● EXERCISE GOAL
Both the line below containing "s.wdiDue = false →" and the line containing "s.reached a = true →", along with every line between them, should be repeated exactly; no other line belongs in the answer.

Stored data entries:
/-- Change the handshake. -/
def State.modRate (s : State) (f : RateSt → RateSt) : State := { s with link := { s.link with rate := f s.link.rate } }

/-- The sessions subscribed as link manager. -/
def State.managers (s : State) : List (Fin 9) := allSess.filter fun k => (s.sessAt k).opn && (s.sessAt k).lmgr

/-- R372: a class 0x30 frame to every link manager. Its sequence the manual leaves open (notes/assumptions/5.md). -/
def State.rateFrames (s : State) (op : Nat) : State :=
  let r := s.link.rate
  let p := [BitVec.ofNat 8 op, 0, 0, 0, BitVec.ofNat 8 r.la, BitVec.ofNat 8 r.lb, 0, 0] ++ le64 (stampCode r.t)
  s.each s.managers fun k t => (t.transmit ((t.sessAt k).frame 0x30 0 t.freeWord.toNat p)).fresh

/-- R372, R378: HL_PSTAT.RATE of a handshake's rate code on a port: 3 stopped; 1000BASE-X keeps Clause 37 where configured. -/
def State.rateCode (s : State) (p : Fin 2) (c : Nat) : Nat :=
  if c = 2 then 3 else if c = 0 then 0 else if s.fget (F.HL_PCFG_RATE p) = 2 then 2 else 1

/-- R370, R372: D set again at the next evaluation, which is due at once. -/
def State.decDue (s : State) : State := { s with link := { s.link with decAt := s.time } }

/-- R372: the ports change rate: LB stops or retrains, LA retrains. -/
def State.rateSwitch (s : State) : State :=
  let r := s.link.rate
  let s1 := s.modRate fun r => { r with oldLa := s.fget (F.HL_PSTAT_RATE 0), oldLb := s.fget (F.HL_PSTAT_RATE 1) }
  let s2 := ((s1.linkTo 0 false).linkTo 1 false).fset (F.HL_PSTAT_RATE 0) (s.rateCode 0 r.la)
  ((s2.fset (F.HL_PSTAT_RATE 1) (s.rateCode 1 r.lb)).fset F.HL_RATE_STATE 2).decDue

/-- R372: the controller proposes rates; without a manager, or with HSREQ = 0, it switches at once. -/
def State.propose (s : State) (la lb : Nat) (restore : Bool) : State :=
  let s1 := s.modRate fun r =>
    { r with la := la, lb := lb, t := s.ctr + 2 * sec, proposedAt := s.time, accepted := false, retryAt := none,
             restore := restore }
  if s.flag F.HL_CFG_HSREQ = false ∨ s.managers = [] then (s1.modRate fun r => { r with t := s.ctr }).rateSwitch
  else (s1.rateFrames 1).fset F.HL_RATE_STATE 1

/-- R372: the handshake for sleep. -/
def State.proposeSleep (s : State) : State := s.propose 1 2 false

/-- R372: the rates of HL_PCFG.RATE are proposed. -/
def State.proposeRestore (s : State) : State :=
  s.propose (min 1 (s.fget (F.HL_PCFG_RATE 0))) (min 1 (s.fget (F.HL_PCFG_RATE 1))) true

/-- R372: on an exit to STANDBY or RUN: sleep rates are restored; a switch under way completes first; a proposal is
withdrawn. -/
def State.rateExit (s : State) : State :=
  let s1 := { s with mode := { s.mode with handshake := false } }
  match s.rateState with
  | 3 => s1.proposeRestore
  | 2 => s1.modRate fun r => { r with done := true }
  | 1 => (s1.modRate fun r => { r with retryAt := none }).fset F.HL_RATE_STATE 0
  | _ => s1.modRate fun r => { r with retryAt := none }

--

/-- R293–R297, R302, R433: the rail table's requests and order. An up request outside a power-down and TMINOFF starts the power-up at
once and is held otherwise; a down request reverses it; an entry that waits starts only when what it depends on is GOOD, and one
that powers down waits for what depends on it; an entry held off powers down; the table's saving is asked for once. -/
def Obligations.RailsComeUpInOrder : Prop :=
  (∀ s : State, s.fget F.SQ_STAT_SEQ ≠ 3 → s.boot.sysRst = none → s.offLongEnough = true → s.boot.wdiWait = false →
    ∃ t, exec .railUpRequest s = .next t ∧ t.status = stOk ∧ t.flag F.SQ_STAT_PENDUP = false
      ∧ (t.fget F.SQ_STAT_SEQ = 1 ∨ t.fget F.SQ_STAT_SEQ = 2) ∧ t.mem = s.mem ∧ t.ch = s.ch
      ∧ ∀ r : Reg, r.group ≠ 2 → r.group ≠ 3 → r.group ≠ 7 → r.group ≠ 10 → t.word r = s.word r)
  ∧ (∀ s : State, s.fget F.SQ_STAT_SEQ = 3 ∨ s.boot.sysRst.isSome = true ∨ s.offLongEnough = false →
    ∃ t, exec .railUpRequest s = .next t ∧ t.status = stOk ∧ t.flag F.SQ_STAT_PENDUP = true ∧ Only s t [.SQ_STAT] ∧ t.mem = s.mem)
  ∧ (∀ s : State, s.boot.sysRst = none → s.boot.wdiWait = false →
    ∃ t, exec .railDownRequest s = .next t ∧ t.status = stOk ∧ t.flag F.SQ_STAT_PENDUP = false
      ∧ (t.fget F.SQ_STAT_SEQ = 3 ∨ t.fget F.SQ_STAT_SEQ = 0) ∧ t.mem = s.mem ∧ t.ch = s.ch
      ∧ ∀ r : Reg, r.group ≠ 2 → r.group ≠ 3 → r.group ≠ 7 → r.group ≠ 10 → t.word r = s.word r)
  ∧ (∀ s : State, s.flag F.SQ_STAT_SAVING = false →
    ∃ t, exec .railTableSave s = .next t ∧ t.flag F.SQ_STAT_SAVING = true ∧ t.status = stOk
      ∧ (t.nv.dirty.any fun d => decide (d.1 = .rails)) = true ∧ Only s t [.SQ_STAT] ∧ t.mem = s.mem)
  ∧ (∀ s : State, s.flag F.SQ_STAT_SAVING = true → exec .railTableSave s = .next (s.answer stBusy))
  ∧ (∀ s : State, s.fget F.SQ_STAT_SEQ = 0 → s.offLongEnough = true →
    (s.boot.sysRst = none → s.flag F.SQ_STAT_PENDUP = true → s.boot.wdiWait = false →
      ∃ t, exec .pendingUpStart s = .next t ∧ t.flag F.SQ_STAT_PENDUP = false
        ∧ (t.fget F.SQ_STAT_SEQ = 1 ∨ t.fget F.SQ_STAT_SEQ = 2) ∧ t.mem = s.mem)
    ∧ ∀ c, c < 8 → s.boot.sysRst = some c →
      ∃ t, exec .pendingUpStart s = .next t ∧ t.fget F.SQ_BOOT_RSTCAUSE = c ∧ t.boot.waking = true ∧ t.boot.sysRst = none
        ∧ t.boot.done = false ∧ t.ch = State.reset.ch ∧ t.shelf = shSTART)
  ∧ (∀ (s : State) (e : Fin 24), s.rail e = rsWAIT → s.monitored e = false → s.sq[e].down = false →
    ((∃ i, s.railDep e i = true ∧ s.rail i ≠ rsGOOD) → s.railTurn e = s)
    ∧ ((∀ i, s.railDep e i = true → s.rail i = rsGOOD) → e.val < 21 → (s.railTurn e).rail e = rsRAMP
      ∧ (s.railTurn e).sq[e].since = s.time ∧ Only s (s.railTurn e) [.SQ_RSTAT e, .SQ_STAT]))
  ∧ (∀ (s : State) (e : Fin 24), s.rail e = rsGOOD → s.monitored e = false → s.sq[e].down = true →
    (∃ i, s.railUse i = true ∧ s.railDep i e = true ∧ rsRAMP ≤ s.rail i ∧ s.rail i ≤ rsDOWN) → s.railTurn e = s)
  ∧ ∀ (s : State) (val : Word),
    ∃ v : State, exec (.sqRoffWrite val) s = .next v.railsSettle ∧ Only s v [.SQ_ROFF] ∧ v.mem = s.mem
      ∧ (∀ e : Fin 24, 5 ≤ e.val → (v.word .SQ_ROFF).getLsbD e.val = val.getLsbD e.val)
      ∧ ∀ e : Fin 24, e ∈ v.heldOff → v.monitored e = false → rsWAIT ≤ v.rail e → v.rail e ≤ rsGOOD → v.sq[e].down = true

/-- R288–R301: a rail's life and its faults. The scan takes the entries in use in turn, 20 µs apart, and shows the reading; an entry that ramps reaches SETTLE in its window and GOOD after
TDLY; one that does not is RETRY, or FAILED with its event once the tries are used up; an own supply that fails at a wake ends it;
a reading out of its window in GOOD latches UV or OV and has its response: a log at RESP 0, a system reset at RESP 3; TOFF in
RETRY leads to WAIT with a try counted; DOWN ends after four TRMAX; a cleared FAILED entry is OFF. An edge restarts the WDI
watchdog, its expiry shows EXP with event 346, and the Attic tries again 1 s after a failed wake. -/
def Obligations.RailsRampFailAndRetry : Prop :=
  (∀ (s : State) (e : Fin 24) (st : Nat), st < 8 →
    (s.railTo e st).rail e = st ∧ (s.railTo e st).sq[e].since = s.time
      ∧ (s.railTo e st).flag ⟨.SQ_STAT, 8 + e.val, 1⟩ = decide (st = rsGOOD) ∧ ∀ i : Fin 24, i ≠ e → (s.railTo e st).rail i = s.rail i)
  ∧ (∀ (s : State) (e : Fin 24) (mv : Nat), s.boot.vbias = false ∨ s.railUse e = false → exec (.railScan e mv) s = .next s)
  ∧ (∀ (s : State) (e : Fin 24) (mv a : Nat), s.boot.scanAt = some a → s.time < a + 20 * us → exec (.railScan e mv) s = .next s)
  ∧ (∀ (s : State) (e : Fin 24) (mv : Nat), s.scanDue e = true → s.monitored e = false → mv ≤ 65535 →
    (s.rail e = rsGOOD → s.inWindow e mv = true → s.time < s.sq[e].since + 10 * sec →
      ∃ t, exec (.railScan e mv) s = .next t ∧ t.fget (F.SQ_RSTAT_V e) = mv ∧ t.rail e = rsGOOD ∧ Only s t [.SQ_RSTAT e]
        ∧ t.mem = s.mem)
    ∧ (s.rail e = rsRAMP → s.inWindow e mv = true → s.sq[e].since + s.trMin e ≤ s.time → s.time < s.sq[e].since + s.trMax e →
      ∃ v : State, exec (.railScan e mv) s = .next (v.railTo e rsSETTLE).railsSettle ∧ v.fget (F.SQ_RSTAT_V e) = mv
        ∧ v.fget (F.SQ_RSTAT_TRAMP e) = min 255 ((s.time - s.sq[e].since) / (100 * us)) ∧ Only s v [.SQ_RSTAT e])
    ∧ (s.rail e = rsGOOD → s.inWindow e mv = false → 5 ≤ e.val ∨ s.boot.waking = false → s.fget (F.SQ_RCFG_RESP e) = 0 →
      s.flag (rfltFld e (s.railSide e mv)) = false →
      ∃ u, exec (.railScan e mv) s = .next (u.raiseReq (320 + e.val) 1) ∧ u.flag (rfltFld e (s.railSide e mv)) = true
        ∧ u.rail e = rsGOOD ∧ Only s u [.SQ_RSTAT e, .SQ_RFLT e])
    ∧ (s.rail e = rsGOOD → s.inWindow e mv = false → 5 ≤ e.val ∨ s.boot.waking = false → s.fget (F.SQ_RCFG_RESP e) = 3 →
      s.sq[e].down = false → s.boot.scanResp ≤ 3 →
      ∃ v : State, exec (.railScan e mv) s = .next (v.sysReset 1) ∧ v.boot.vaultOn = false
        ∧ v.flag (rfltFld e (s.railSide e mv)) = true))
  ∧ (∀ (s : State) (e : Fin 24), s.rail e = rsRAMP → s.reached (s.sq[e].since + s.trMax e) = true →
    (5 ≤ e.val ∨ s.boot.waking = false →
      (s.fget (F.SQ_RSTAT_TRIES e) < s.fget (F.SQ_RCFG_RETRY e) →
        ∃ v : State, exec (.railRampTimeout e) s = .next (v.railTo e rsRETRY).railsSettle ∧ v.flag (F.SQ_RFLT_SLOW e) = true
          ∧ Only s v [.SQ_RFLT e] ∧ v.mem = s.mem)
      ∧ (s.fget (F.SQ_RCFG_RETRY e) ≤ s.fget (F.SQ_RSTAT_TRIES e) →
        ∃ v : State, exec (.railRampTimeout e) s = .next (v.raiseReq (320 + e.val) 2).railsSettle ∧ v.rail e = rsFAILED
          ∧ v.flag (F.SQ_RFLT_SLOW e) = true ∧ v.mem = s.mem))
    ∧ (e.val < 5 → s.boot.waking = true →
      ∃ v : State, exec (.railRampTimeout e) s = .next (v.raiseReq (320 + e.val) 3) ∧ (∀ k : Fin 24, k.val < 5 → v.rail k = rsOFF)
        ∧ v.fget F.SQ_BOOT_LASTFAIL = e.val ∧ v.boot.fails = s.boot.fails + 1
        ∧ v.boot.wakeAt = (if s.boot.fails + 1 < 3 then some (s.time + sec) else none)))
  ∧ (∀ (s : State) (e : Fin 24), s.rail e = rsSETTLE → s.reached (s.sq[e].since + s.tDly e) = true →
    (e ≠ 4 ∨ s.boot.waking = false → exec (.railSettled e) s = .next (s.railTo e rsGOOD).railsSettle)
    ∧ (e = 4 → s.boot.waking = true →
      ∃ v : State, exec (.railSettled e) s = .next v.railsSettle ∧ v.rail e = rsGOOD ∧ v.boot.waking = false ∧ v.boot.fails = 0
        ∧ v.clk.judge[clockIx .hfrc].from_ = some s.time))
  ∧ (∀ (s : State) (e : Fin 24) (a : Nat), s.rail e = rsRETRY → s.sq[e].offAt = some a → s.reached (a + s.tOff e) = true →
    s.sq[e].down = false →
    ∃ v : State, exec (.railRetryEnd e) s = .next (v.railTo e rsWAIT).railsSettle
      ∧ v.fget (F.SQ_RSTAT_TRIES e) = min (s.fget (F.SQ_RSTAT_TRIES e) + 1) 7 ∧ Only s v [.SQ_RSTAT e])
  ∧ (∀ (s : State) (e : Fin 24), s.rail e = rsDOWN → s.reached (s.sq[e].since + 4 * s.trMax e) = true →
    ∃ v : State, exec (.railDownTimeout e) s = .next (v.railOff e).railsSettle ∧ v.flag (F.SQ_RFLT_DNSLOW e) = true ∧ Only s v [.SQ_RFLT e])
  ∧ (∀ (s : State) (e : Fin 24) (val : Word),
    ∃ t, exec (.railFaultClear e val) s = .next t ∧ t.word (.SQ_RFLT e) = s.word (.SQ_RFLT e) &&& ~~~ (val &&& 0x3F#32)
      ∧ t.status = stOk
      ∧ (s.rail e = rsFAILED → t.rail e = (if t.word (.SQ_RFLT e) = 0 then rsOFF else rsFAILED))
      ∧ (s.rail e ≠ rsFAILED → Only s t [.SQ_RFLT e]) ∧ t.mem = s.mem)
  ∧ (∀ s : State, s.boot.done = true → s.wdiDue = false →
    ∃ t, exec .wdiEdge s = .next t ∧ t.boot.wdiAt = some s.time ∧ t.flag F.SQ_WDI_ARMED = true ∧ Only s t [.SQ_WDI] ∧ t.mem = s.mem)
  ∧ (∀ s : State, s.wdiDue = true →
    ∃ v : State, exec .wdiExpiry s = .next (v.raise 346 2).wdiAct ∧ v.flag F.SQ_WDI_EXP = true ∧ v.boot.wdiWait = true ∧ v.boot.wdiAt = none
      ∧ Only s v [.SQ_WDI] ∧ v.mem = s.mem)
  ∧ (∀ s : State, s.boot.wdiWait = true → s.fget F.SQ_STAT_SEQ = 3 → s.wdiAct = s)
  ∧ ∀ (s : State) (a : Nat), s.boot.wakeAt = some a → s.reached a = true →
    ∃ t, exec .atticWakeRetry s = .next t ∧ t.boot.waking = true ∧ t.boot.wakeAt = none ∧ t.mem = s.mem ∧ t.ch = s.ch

● ANSWER SPACE
  ∧ (∀ s : State, s.boot.done = true → s.wdiDue = false →
    ∃ t, exec .wdiEdge s = .next t ∧ t.boot.wdiAt = some s.time ∧ t.flag F.SQ_WDI_ARMED = true ∧ Only s t [.SQ_WDI] ∧ t.mem = s.mem)
  ∧ (∀ s : State, s.wdiDue = true →
    ∃ v : State, exec .wdiExpiry s = .next (v.raise 346 2).wdiAct ∧ v.flag F.SQ_WDI_EXP = true ∧ v.boot.wdiWait = true ∧ v.boot.wdiAt = none
      ∧ Only s v [.SQ_WDI] ∧ v.mem = s.mem)
  ∧ (∀ s : State, s.boot.wdiWait = true → s.fget F.SQ_STAT_SEQ = 3 → s.wdiAct = s)
  ∧ ∀ (s : State) (a : Nat), s.boot.wakeAt = some a → s.reached a = true →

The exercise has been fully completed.